Reputation: 79
I'm trying to calculate distance between 2 coordinates based on polars data frame.
import polars as pl
pl.Config.set_fmt_str_lengths(2000)
data={"a": ["782.83 7363.51 6293 40 PD","850.68 7513.1 6262.17 40 PD"], "b": ["795.88 7462.65 6293 40 PD","1061.64 7486.08 6124.85 40 PD"]}
df=pl.DataFrame(data)
df.with_columns((pl.col("a").str.replace_all(r" +"," ").str.split(' ',2)).alias('c'))
df
try:
dfNew=df.with_columns((pl.col("a").str.replace_all(r" +"," ").str.split(' ',2)[:2]).alias('c'))
except Exception as e:
print('It\'s not working - ', e)
To calculate the distance, I need only the first 3 values from the list created by splitting it's value using space. When I try to do this I get an error message "'Expr' object is not subscriptable". How can I overcome it? To calculate the distance, I need do the same transformation to column b and using numpy make distance calculation.

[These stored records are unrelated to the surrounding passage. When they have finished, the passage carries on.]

/-- The descriptor instructions (04 R103): a field is written or read by its place in Table 4.3, the base address moves modulo 2^64,
a descriptor is copied; nothing else changes. -/
def Obligations.DescriptorInstructions : Prop :=
  ∀ (s : State) (e x pg d a b : Nat) (pn : Bool) (v : W64), pg < 8 → d < 64 → Issues s e x { pg, pn } →
    let k := 4 * e + x
    let c := s.ctx k
    let put (w : TdWord) (y : Ctx) : Ctx := { y with td := y.td.set 0 d w, pc := y.pc + 16 }
    (∀ n < 16, ∀ hi lo, tdField n = some (hi, lo) →
      (a < 32 → ChangesCtx (.tdSetf e x { pg, pn, d, a, sub := n }) s k
        (put (BitVec.ofNat 256 (setBits (c.td.get 0 d).toNat hi lo (c.s a).toNat))))
      ∧ (d < 32 → a < 64 → ChangesCtx (.tdGetf e x { pg, pn, d, a, sub := n }) s k
        (fun y => (y.setS d (BitVec.ofNat 64 (bits (c.td.get 0 a).toNat hi lo))).next)))
    ∧ (b < 32 → ChangesCtx (.tdAddb e x { pg, pn, d, b }) s k
        (put (BitVec.ofNat 256 (setBits (c.td.get 0 d).toNat 63 0 ((c.td.get 0 d).toNat % 2 ^ 64 + (c.s b).toNat)))))
    ∧ ChangesCtx (.tdAddb e x { pg, pn, d, sub := 1, imm := v }) s k
        (put (BitVec.ofNat 256 (setBits (c.td.get 0 d).toNat 63 0 ((c.td.get 0 d).toNat % 2 ^ 64 + v.toNat))))
    ∧ (a < 64 → ChangesCtx (.tdCopy e x { pg, pn, d, a }) s k (put (c.td.get 0 a)))

/-! ## Instructions of the engines: tensors -/

/-- A dense tensor in the own tile store. -/
def Sys2Proof.Machine.OwnDense (d : Td) : Prop := d.space = 0 ∧ d.sparse = 0 ∧ d.scaled = false

/-- No row of a tensor holds a poisoned word. -/
def Sys2Proof.Machine.Unpoisoned (s : State) (k : Nat) (d : Td) : Prop := ∀ i < d.rows, s.tsBad (s.tsAddr k (d.rowAt i)) d.rowBytes = false

/-- Only the rows of `d` differ in tile memory, row `i` holding the bytes `g i`; of the rest of the machine only the context (its next
instruction), the poison of the words written, and what the checker of a sampled slice is sent differ. -/
def Sys2Proof.Machine.WritesRows (c : Instr) (s : State) (k : Nat) (d : Td) (g : Nat → Nat → Byte) : Prop :=
  Answers c s fun t =>
    MirrorStep k { s with ctxs := t.ctxs, tileMem := t.tileMem, tilePoison := t.tilePoison } t
    ∧ (∀ j, t.ctx j = if j = k then (s.ctx k).next else s.ctx j)
    ∧ (∀ i < d.rows, ∀ j < d.rowBytes, Tab.get t.tileMem 0 (s.tsAddr k (d.rowAt i) + j) = g i j)
    ∧ ∀ p, (∀ i < d.rows, p < s.tsAddr k (d.rowAt i) ∨ s.tsAddr k (d.rowAt i) + d.rowBytes ≤ p) → Tab.get t.tileMem 0 p = Tab.get s.tileMem 0 p

/-- FILL writes imm[7:0] into every byte of its destination and changes no other byte (04 R105). -/
def Obligations.FillWritesEveryByte : Prop :=
  ∀ (s : State) (e x pg d : Nat) (pn : Bool) (v : W64),
    let f : Fields := { pg, pn, d, imm := v }
    let k := 4 * e + x
    let D := (s.ctx k).tdAt d
    Issues s e x f → fillIns.ready s k f → OwnDense D → Memory.wf s.tileMem = true →
    WritesRows (.fill e x f) s k D fun _ _ => v.setWidth 8

/-- No row of `a` meets a row of `d`. -/
def Sys2Proof.Machine.Apart (a d : Td) : Prop :=
  ∀ i < a.rows, ∀ j < d.rows, a.rowAt i + a.rowBytes ≤ d.rowAt j ∨ d.rowAt j + d.rowBytes ≤ a.rowAt i

/-- MOV copies the bytes of a dense tensor of rank 1 or 2 within the tile store to one apart from it, and changes no other byte (04
R104, R105). It copies in index order, so that a tensor of rank 1 that overlaps its source from above repeats the bytes between the two
bases, and one that overlaps it from below is a copy. -/
def Obligations.MovCopiesRows : Prop :=
  ∀ (s : State) (e x pg d a : Nat) (pn : Bool),
    let f : Fields := { pg, pn, d, a }
    let k := 4 * e + x
    let D := (s.ctx k).tdAt d
    let A := (s.ctx k).tdAt a
    Issues s e x f → movIns.ready s k f → OwnDense D → OwnDense A → Unpoisoned s k A → Memory.wf s.tileMem = true →
    (D.rank ≤ 2 → Apart A D → WritesRows (.mov e x f) s k D fun i j => Tab.get s.tileMem 0 (s.tsAddr k (A.rowAt i) + j))
    ∧ (D.rank = 1 → WritesRows (.mov e x f) s k D fun _ j =>
        Tab.get s.tileMem 0 (s.tsAddr k A.base + if A.base < D.base then j % (D.base - A.base) else j))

I was trying to use list comprehension and lambda but nothing works. How to overcome this? Thanks in advance.
Artur
Upvotes: 2
Views: 1988
Reputation: 1462
To take first three elements from list, you should use .arr.slice()
method and then cast list[str]
to the list of floats list[f64]
to provide further calculations
df.with_columns([
pl.col("a").str.replace_all(r" +", " ")\
.str.split(" ").arr.slice(0,3)\
.cast(pl.List(pl.Float64)).alias("c")
])
Upvotes: 2